In the entries that follow, find each line with the word "value" and copy it.

--- START ---

/-- Settles O8: the decoder's result is well-formed and has the word's opcode, and the other two parts follow from
these. -/
theorem decodedCommandIsCanonical : Obligations.DecodedCommandIsCanonical := by
  intro w i h
  have hwf := wellFormed_of_decode h
  have hop := cmdOp_of_decode h
  exact ⟨hwf, hop.symm, (cmdOp_encode i).trans hop.symm, decode_encode hwf⟩

/-- Settles O9: a command has one of the ten opcodes, a word with another one is rejected with it, and a word with one
of the ten is not rejected. -/
theorem decoderRejectsExactlyReservedOpcodes : Obligations.DecoderRejectsExactlyReservedOpcodes := by
  refine fun w => ⟨⟨fun ⟨i, h⟩ => ?_, fun h => exists_decode_of_not_reserved (by omega)⟩, fun e he => ?_⟩
  · rw [cmdOp_of_decode h]
    exact opcode_le_nine i
  · by_cases hop : 0x0A ≤ (cmdOp w).toNat
    · rw [decode_of_reserved hop] at he
      injection he with he
      exact he.symm
    · obtain ⟨i, h⟩ := exists_decode_of_not_reserved hop
      rw [h] at he
      nomatch he

/-! ### Ignored fields (R75) -/

/-- Beyond the first `len` bytes the decoder leaves zeros. -/
theorem byte_keepBytes_of_le (len : Byte) (data : Block) {i : Nat} (h16 : i < 16) (h : len.toNat ≤ i) :
    byte (keepBytes len data) i = 0#8 := by
  apply BitVec.eq_of_getLsbD_eq
  intro j hj
  have hcut : 120 - 8 * i + j < 128 - 8 * len.toNat := by omega
  simp [byte, keepBytes, hcut]

theorem keepBytes_congr {len : Byte} {d d' : Block} (h : ∀ i, i < 16 → i < len.toNat → byte d i = byte d' i) :
    keepBytes len d = keepBytes len d' := by
  refine block_ext fun i hi => ?_
  by_cases hlen : i < len.toNat
  · rw [byte_keepBytes len d hi hlen, byte_keepBytes len d' hi hlen, h i hi hlen]
  · rw [byte_keepBytes_of_le len d hi (by omega), byte_keepBytes_of_le len d' hi (by omega)]

theorem messageBytes_congr {n : Nat} {d d' : Block} (h : ∀ i, i < n → byte d i = byte d' i) :
    messageBytes n d = messageBytes n d' :=
  List.map_congr_left fun i hi => h i (List.mem_range.mp hi)

/-- Two ABSORBs of one length have the same effect if their byte steps do; a beat that is too long makes none. -/
theorem absorb_congr {cfg cfg' : Config} {len : Byte} {d d' : Block} {s : State} (h : len.toNat ≤ 16 →
    absorbBytes cfg s (messageBytes len.toNat d) = absorbBytes cfg' s (messageBytes len.toNat d')) :
    absorb cfg len d s = absorb cfg' len d' s := by
  by_cases hl : len.toNat ≤ 16
  · rw [absorb, h hl, absorb]
  · rw [absorb, absorb, needLength_of_gt (by omega), needLength_of_gt (by omega)]

theorem absorb_congr_data (cfg : Config) {len : Byte} {d d' : Block} (s : State)
    (h : ∀ i, i < 16 → i < len.toNat → byte d i = byte d' i) : absorb cfg len d s = absorb cfg len d' s :=
  absorb_congr fun hl => congrArg _ (messageBytes_congr fun i hi => h i (by omega) hi)

/-- Settles O10: off ABSORB the decoder reads no `len`, and `data` for three opcodes only; of an ABSORB's data both the
decoder and the command read the first `len` bytes. -/
theorem ignoredFieldsHaveNoEffect : Obligations.IgnoredFieldsHaveNoEffect := by
  refine ⟨fun w w' hop h3 hdata => ?_, fun w w' hop h1 h2 h3 h5 => ?_, fun w w' hw hw' hlen hd => ?_,
    fun len d d' s hd => congrArg _ (absorb_congr_data Config.hardware s hd)⟩
  · rw [hop] at h3
    simp only [decode, hop, hdata, if_neg h3]
  · rw [hop] at h1 h2 h3 h5
    simp only [decode, hop, if_neg h1, if_neg h2, if_neg h3, if_neg h5]
  · rw [decode_of_op_absorb hw, decode_of_op_absorb hw', keepBytes_congr hd, hlen]

/-- Settles O12: six words of 144 bits, each computed. -/
theorem sampleWordsDecode : Obligations.SampleWordsDecode := by
  unfold Obligations.SampleWordsDecode
  decide
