-- ==== Sys2Proof/Syntax.lean ====
section
/-! DEFINITION. The commands of the module, one constructor for each row of the opcode table, and the
types of their operands. -/

namespace Sys2Proof

/-- Orderable parts (R2). -/
inductive Part where
  | qsw960H | qsw960N | qsw720H
  deriving DecidableEq, Repr

/-- The two Booking Office channels (R321). -/
inductive Chan where
  | pcie | mctp
  deriving DecidableEq, Repr

/-- How a read of host memory ends: its bytes, or an error completion or timeout (R373, R375). -/
inductive HostRead where
  | data (bytes : List Byte)
  | error
  deriving DecidableEq, Repr

/-- How a protected read of one line or word comes out at the decoder (R241). -/
inductive Ecc where
  | clean
  | corrected
  | bad
  deriving DecidableEq, Repr

/-- Yard words (physical offset / 8 in the partition) that the reads of a wagon find corrected or
uncorrectable (R241). -/
structure YardEcc where
  corrected : List Nat
  bad : List Nat
  deriving DecidableEq, Repr

/-- Lines of module memory (address / 64) that the reads of a command find corrected or uncorrectable (R241). -/
structure LineEcc where
  corrected : List Nat
  bad : List Nat
  deriving DecidableEq, Repr

/-- What the reads of a wagon find in module memory and in the Yard (R241). -/
structure MemErrs where
  lines : LineEcc
  yard : YardEcc
  deriving DecidableEq, Repr

/-- An error that the rail collective engine makes in an addition (R85): the segment, its element, and what the sum is
off by. -/
structure SumSlip where
  seg : Nat
  elem : Nat
  off : Int
  deriving DecidableEq, Repr

/-- An error that the logic of a matrix engine makes at one product or addend of a wagon, or at a bias (R83): `cell` is
the ledger (64 i + j) and `place` counts its addends in the wagon. What the delivered integer q, the low part that was
cut off, and the ledger's new sum are off by. -/
structure Slip where
  cell : Nat
  place : Nat
  q : Int
  low : Int
  sum : Int
  deriving DecidableEq, Repr

/-- Errors of a READOUT (R84, R85, R90): slips at its biases, what the converter's integer image of a ledger's output is
off by, and a parity error of a register file. -/
structure TileFaults where
  slips : List Slip
  image : List (Nat × Int)
  parity : Bool
  deriving DecidableEq, Repr

/-- What a replay of a tile sequence meets (R88, R122): for each wagon of the log, its reads and its slips. -/
abbrev ReplayFaults := List (YardEcc × List Slip)

/-- What the re-execution of a READOUT meets (R88, R92): its replay, the read of its biases, and its own errors. -/
structure Reexecution where
  log : ReplayFaults
  ecc : YardEcc
  faults : TileFaults
  deriving DecidableEq, Repr

/-- An error that a vector engine makes at one result (R86): its row and element, what the integer significand of the
arithmetic result is off by, and what the integer image of its conversion is off by. -/
structure LaneSlip where
  row : Nat
  col : Nat
  lane : Int
  image : Int
  deriving DecidableEq, Repr

/-- Errors of one execution of a VECTOR wagon: lane slips and a parity error of a register file (R86, R93). -/
structure LaneFaults where
  slips : List LaneSlip
  parity : Bool
  deriving DecidableEq, Repr

/-- The units that marshalling feeds (R172, R174). -/
inductive UnitRef where
  | matrix (part : Fin 8) (eng : Fin 20)
  | vector (part : Fin 8)
  | mover (part : Fin 8) (dm : Fin 4)
  | coll (half : Fin 2)
  | token (ring : Fin 4096)
  deriving DecidableEq, Repr

/-- States of a unit entry (R53, R390). -/
inductive UnitState where
  | inService | spare | held | fenced | absent | pending
  deriving DecidableEq, Repr

/-- Context states (R151). -/
inductive CtxState where
  | free | active | halted | teardown | quarantine | restoring
  deriving DecidableEq, Repr

/-- Ring states (R161). -/
inductive RingState where
  | unbound | running | halted
  deriving DecidableEq, Repr

/-- Halt causes (R161). -/
inductive HaltCause where
  | none | hostStop | context | overrun | fetchFail | waitTimeout | stepFailed | milepost | reset
  | signalBox | recordFail
  deriving DecidableEq, Repr

/-- States of a rail port (R284). -/
inductive PortState where
  | down | training | init | up | quiet
  deriving DecidableEq, Repr

/-- Kinds of slot of the departure sequencer (R138, R140). -/
inductive SlotKind where
  | departure | release
  deriving DecidableEq, Repr

/-- Boundary-scan instructions (R567). -/
inductive Jtag where
  | bypass | sample | preload | extest
  deriving DecidableEq, Repr

/-- How the NOR write of FW_UPDATE_COMMIT ends (R561, R562): its read-back compared, or cut off by a
compute-domain reset, or by the loss of a partition that holds part of the staging area; or that it goes on. -/
inductive CommitEnd where
  | matched
  | mismatch
  | abandoned
  | goesOn
  deriving DecidableEq, Repr

/-- Registers of the configuration space that software writes (R373 to R378). -/
inductive ConfigReg where
  | busMaster (on : Bool)
  | dState (d3hot : Bool)
  | relaxedOrdering (on : Bool)
  | timeoutRange (value : BitVec 4)
  | bar (index : Fin 6) (value : W32)
  | msixEnable (on : Bool)
  | other (offset : Fin 4096) (value : Byte)
  deriving DecidableEq, Repr

/-- The register spaces of the endpoint (R378). -/
inductive Bar where
  | bar0 | bar2
  deriving DecidableEq, Repr

/-- What makes a conventional reset of the endpoint (R376). -/
inductive PcieReset where
  | perst | hot | linkLoss
  deriving DecidableEq, Repr

/-- What link training settles on (R373, R374): the speed, 0 to 4 for 2.5 to 32 GT/s, and the width, 0 to 3 for x1 to x8. -/
structure LinkResult where
  speed : Fin 5
  width : Fin 4
  deriving DecidableEq, Repr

--- END ---

◆ **WRITTEN SOLUTION**:
  | timeoutRange (value : BitVec 4)
  | bar (index : Fin 6) (value : W32)
  | other (offset : Fin 4096) (value : Byte)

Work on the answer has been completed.